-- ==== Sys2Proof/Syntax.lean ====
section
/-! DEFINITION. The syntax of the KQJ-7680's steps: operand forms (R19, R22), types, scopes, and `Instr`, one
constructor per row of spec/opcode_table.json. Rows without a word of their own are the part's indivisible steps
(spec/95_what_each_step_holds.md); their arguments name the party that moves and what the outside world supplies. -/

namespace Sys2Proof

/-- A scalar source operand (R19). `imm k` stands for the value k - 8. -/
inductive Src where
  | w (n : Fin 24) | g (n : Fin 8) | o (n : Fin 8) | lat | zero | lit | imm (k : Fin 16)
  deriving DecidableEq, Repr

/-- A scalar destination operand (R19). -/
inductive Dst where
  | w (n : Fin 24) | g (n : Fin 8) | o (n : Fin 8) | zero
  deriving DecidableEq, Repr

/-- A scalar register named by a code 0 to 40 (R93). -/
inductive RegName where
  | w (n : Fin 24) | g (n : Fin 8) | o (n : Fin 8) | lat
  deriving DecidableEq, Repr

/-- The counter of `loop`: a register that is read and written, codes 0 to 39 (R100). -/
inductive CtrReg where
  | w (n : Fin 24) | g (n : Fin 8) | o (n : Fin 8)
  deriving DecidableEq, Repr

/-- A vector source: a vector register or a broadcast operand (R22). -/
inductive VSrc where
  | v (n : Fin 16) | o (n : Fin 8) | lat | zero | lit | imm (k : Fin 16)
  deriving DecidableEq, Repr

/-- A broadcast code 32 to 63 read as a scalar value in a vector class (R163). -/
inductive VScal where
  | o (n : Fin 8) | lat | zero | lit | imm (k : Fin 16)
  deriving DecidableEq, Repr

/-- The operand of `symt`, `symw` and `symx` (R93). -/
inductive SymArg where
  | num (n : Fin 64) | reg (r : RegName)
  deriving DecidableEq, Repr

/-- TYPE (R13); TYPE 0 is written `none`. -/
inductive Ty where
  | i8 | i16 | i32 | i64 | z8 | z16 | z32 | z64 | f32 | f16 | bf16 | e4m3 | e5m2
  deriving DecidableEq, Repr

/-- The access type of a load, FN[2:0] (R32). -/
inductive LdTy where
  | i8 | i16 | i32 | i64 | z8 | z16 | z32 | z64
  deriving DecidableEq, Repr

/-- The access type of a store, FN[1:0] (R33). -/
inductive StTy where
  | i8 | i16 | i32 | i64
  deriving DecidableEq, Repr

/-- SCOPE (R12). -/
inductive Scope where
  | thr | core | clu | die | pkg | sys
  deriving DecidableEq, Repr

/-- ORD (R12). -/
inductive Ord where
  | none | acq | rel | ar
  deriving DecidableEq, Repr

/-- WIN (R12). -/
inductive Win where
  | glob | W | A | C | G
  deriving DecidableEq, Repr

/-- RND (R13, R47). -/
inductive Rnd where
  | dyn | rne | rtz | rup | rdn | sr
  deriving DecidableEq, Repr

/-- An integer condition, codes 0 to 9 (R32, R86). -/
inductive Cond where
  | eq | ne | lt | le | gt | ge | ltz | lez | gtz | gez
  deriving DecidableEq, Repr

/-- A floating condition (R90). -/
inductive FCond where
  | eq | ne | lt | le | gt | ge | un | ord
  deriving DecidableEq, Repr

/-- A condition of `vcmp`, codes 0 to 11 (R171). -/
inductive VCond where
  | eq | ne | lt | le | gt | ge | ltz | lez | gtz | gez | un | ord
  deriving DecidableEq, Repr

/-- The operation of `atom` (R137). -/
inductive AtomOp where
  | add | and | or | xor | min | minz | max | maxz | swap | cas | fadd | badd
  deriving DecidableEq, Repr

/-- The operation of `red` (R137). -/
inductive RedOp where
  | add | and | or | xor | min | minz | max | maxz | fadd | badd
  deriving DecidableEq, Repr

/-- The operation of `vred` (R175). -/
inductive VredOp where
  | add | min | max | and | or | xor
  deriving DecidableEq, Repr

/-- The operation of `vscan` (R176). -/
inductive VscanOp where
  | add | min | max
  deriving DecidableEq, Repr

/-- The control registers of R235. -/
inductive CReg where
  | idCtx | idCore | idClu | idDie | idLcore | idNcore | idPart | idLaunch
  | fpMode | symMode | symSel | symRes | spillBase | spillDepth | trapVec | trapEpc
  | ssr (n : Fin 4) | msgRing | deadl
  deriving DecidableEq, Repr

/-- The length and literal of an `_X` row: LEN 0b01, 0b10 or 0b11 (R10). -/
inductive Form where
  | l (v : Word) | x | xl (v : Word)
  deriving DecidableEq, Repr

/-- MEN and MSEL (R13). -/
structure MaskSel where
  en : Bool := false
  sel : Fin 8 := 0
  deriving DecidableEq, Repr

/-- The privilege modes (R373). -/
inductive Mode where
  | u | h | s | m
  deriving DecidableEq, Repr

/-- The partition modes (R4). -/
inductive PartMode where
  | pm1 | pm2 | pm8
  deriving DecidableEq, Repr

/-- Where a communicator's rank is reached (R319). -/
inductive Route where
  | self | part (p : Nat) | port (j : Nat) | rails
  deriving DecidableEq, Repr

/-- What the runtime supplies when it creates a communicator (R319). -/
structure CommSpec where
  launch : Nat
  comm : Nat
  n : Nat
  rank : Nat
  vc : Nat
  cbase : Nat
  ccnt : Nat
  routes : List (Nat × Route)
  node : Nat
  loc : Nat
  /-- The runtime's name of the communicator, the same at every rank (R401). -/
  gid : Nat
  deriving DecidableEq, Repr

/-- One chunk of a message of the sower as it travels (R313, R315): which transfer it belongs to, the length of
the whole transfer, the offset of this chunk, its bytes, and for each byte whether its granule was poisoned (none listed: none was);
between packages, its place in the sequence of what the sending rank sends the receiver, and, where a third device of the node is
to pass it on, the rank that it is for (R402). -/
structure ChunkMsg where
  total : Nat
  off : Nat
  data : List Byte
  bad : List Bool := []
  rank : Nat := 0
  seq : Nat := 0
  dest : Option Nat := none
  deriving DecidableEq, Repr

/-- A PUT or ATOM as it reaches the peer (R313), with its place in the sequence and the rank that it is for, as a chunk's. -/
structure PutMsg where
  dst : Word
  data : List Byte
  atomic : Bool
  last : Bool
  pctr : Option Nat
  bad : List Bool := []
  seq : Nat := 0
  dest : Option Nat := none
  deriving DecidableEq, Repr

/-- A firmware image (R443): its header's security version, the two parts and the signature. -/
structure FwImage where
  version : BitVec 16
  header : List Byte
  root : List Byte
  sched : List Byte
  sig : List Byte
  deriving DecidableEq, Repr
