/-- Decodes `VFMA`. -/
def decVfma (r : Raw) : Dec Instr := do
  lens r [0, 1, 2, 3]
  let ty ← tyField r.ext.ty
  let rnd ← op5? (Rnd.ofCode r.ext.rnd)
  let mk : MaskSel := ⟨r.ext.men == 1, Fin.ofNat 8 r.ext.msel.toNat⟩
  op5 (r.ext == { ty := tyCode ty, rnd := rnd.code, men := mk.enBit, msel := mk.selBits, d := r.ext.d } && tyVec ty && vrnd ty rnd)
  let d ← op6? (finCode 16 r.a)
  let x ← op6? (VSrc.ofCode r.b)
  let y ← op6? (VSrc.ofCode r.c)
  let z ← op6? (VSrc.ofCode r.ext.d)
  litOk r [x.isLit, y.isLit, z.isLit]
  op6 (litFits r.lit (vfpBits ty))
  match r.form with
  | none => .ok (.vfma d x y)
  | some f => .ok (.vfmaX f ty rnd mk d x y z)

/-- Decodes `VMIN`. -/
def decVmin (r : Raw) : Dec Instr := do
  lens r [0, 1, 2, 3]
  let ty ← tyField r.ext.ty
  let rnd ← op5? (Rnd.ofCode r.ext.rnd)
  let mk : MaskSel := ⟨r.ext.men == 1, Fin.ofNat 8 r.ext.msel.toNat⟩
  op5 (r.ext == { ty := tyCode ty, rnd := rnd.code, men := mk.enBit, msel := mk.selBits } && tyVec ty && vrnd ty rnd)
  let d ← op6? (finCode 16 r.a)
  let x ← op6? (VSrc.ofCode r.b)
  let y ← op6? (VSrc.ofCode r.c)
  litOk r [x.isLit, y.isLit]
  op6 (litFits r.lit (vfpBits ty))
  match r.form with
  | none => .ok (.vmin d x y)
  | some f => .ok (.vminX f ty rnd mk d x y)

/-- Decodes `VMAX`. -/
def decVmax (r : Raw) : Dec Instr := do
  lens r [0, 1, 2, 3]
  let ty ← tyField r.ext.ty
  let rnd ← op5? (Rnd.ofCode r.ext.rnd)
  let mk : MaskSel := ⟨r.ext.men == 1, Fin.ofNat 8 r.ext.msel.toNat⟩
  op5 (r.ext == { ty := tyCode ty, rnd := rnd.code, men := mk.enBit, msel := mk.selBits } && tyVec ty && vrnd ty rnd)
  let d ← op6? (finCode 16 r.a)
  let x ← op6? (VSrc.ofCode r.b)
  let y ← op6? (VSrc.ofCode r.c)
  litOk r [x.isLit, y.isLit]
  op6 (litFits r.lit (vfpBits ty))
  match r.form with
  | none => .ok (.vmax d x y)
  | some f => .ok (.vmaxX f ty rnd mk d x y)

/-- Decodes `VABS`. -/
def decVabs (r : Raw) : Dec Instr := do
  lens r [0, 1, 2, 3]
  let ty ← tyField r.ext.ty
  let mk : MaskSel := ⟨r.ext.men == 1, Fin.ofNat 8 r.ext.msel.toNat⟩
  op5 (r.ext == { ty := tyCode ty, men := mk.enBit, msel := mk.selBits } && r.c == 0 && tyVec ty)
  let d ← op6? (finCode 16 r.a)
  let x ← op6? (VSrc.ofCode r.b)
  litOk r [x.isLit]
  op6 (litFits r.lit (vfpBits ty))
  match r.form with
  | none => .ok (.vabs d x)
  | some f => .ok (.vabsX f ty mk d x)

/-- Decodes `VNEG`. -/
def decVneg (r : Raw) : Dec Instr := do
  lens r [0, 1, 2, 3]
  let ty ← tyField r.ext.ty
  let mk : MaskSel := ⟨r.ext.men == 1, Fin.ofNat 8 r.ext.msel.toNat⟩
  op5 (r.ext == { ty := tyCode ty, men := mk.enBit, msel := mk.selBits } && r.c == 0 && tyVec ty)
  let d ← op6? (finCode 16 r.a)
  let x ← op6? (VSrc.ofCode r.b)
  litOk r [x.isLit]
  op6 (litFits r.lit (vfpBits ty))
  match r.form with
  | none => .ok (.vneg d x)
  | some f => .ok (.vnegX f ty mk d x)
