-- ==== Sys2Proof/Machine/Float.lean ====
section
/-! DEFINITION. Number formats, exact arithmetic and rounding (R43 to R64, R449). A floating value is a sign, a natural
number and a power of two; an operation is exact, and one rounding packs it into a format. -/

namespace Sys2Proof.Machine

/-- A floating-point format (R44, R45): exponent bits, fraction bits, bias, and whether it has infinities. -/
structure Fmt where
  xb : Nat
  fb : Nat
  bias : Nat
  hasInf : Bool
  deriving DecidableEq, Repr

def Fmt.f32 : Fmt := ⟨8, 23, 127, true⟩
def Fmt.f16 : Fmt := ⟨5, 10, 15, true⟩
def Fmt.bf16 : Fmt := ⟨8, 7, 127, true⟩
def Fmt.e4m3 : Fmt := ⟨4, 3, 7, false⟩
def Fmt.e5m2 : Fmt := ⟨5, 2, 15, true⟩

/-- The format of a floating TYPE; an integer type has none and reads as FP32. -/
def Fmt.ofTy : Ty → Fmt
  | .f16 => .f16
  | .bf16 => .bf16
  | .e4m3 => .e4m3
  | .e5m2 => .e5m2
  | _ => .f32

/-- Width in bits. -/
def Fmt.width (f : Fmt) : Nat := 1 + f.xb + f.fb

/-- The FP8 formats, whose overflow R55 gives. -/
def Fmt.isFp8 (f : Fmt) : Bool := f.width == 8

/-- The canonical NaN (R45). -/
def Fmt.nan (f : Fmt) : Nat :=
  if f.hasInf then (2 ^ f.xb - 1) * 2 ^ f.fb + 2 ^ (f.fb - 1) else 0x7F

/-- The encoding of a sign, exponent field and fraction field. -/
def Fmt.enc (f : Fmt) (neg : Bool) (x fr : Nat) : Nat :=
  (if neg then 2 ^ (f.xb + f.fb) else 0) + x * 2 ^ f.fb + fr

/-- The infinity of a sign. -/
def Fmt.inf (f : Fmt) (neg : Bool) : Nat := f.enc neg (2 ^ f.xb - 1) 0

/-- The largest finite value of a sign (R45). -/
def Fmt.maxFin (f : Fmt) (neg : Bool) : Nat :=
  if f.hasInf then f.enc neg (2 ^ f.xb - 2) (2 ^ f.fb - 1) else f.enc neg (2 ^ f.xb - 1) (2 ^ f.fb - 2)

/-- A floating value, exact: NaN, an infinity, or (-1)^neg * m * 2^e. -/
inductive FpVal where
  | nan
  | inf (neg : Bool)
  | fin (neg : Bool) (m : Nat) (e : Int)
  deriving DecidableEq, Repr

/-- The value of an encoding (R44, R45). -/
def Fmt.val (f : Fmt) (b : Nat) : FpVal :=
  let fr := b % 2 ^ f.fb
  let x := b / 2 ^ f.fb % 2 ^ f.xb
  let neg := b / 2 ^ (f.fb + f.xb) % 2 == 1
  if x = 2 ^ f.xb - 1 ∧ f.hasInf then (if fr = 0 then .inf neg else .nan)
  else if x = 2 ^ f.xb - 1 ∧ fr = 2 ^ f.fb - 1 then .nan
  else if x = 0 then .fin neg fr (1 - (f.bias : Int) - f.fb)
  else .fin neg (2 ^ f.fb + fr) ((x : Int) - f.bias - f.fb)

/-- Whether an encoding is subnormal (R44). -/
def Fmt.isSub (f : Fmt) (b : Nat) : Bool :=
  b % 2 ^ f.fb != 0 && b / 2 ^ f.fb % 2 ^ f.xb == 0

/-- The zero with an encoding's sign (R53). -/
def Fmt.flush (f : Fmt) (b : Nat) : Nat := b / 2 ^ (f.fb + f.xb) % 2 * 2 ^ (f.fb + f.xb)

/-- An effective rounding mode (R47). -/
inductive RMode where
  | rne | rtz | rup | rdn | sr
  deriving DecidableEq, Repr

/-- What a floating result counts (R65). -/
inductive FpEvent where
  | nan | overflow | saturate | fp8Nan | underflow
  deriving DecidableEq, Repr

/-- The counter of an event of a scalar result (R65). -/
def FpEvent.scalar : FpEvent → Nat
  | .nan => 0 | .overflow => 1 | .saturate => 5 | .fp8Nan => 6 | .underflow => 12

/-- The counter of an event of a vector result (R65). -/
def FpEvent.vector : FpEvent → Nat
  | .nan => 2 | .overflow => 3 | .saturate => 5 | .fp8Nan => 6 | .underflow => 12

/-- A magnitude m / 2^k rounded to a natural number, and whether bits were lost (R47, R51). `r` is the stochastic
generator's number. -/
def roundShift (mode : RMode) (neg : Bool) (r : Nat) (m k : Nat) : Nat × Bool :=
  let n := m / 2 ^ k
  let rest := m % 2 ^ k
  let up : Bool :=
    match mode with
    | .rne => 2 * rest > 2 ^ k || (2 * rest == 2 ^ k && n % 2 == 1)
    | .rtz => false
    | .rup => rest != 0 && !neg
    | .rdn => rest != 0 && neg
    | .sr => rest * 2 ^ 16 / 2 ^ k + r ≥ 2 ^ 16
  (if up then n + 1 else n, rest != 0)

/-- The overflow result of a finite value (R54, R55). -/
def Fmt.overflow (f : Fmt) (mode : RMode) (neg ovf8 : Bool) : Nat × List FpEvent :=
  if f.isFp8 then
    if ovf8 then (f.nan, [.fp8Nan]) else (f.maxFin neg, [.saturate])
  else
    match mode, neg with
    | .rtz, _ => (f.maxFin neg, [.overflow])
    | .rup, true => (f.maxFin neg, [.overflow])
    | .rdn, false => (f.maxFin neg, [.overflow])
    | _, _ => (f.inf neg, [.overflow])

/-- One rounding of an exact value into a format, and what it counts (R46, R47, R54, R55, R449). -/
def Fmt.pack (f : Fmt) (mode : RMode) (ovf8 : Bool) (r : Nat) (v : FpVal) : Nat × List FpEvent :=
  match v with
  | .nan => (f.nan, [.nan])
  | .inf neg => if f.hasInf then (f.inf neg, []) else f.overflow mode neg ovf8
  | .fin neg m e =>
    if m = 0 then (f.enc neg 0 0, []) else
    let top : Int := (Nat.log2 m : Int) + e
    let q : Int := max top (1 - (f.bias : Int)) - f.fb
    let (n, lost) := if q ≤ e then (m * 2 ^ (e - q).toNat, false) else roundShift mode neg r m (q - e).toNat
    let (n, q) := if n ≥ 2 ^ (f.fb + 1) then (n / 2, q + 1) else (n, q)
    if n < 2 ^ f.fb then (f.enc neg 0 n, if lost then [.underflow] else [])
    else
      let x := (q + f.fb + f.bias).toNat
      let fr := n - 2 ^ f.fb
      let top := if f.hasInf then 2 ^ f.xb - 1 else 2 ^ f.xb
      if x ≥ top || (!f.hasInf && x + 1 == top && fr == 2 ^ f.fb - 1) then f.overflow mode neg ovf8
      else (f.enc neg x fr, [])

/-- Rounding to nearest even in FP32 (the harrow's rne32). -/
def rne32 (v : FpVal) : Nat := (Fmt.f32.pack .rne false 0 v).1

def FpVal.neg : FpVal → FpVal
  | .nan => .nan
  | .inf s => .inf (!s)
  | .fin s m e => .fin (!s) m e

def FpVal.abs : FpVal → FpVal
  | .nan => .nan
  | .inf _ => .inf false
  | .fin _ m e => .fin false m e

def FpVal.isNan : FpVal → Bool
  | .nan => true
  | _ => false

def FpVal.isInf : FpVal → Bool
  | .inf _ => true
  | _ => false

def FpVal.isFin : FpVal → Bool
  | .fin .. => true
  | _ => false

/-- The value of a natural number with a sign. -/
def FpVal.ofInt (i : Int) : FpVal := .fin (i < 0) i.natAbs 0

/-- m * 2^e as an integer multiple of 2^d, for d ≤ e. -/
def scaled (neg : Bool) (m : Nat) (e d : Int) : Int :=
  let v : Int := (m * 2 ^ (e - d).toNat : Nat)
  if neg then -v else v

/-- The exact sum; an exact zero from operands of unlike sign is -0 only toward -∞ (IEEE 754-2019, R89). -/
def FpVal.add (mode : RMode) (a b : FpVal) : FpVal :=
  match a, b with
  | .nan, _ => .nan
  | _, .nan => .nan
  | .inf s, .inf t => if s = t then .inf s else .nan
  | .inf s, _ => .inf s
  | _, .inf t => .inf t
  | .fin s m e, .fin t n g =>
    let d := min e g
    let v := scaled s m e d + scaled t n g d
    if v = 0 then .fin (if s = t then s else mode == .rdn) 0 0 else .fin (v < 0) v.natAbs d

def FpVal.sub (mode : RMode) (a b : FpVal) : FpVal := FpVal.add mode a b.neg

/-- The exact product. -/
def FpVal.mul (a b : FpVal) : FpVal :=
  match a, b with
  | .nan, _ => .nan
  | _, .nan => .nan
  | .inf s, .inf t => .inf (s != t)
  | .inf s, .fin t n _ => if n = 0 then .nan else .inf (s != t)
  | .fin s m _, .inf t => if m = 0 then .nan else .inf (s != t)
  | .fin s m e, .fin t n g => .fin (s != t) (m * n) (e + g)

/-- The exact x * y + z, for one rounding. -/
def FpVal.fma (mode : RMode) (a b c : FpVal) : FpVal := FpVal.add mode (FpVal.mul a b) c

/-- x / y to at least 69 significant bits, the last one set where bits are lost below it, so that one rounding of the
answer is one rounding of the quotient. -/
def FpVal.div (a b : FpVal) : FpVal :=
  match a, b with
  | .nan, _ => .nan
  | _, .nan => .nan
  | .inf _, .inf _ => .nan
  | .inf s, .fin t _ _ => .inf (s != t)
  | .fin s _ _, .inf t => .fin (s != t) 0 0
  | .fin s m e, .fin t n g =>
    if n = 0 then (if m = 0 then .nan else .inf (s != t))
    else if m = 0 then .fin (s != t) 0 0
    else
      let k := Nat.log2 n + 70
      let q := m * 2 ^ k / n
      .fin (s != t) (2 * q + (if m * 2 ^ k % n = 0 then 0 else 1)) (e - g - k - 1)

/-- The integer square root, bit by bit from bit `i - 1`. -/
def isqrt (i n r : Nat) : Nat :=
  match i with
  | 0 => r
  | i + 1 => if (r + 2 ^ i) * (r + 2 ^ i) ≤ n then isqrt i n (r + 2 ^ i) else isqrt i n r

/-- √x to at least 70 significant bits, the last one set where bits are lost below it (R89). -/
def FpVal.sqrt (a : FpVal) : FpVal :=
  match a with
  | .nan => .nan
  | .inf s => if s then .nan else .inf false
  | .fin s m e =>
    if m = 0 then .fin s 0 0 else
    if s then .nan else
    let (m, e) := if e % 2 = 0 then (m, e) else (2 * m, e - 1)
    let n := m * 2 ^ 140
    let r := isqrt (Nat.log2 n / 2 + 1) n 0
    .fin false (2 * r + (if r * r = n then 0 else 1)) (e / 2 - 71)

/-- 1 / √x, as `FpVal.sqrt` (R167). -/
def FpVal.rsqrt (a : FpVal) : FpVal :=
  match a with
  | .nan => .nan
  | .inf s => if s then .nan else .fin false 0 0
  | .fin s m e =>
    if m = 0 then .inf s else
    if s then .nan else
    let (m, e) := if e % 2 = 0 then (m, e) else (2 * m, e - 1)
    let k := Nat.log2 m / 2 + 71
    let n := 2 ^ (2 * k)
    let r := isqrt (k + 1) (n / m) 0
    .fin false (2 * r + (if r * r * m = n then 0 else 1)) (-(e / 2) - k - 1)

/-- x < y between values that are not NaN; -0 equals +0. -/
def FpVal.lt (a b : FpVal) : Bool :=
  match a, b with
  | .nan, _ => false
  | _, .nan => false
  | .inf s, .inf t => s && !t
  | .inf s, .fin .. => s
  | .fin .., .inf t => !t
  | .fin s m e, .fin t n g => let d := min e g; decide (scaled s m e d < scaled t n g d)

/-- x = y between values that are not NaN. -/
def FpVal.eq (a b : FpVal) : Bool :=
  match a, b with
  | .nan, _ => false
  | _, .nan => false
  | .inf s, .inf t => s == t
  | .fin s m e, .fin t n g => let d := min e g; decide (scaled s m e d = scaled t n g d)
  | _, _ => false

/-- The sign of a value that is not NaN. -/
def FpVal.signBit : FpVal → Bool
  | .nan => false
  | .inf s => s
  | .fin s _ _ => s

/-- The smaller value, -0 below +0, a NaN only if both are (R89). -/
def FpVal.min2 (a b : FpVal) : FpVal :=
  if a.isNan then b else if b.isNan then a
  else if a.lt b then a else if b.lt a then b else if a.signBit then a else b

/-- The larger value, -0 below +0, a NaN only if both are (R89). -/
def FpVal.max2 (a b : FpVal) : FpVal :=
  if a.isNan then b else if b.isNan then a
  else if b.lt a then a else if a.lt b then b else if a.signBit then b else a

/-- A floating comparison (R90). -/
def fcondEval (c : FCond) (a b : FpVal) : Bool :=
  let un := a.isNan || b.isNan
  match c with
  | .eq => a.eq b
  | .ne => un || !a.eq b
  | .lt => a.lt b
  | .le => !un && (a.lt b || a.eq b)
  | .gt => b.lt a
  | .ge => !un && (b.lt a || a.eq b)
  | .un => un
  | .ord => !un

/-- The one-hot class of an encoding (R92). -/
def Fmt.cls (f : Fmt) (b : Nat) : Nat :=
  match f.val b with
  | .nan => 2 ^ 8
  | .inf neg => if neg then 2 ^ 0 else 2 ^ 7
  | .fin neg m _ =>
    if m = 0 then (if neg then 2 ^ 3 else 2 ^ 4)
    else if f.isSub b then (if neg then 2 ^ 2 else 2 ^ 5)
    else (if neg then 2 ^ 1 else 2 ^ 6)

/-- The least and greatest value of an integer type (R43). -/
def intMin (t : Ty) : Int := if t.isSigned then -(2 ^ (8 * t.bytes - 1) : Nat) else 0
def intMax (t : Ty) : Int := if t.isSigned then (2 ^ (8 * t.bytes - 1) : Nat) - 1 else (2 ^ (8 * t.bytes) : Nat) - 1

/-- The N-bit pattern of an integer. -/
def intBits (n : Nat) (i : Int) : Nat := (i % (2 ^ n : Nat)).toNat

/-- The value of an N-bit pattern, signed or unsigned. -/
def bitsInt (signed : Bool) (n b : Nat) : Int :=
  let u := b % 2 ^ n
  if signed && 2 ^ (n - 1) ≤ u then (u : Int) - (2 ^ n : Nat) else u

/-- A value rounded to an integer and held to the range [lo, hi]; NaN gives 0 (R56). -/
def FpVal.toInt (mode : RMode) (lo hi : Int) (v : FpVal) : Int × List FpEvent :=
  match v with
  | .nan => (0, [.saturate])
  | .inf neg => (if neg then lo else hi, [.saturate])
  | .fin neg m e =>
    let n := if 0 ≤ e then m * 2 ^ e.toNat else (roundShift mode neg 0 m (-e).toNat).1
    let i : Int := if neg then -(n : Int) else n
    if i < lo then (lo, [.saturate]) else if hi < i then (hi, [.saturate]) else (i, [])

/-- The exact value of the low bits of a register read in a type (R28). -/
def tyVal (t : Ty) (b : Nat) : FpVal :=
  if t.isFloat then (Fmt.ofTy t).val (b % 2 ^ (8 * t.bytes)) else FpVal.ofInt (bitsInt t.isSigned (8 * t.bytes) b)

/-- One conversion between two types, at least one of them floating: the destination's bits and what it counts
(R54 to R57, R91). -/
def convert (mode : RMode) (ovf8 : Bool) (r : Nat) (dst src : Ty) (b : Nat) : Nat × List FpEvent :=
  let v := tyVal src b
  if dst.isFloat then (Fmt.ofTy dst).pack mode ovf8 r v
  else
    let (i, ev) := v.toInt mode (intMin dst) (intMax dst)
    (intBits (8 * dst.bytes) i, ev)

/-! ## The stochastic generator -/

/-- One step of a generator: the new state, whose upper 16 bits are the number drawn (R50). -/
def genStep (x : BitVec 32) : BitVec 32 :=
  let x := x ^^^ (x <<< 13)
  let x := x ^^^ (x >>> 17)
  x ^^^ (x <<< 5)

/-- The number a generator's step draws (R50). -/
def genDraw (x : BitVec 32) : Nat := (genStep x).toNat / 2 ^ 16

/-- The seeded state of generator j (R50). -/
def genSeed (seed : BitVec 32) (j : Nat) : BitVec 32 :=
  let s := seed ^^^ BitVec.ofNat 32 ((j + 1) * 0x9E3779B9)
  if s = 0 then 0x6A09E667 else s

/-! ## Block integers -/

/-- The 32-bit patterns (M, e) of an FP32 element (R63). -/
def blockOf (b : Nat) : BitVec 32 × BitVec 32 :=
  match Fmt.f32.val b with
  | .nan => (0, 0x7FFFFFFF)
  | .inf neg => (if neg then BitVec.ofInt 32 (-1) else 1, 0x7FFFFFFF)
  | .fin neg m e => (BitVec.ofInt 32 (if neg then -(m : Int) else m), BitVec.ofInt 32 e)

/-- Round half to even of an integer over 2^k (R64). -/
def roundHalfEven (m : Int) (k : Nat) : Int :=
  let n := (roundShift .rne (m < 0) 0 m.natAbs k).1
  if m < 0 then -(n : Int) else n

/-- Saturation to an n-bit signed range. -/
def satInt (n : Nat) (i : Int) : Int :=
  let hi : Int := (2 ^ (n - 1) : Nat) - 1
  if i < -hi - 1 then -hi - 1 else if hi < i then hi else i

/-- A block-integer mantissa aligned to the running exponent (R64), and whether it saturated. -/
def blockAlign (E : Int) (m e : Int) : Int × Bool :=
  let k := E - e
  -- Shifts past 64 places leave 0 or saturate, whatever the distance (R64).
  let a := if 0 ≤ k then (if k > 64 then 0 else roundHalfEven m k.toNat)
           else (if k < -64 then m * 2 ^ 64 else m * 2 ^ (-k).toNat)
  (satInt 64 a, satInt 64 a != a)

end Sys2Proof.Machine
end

==*==

What do the lines above say from the one containing "let x := b / 2 ^ f.fb % 2 ^ f.xb" down to the one containing "def Fmt.isSub (f"? Return them exactly, both end lines included, and only them.

— Exercise response —
  let x := b / 2 ^ f.fb % 2 ^ f.xb
  let neg := b / 2 ^ (f.fb + f.xb) % 2 == 1
  if x = 2 ^ f.xb - 1 ∧ f.hasInf then (if fr = 0 then .inf neg else .nan)
  else if x = 2 ^ f.xb - 1 ∧ fr = 2 ^ f.fb - 1 then .nan
  else if x = 0 then .fin neg fr (1 - (f.bias : Int) - f.fb)
  else .fin neg (2 ^ f.fb + fr) ((x : Int) - f.bias - f.fb)

/-- Whether an encoding is subnormal (R44). -/
def Fmt.isSub (f : Fmt) (b : Nat) : Bool :=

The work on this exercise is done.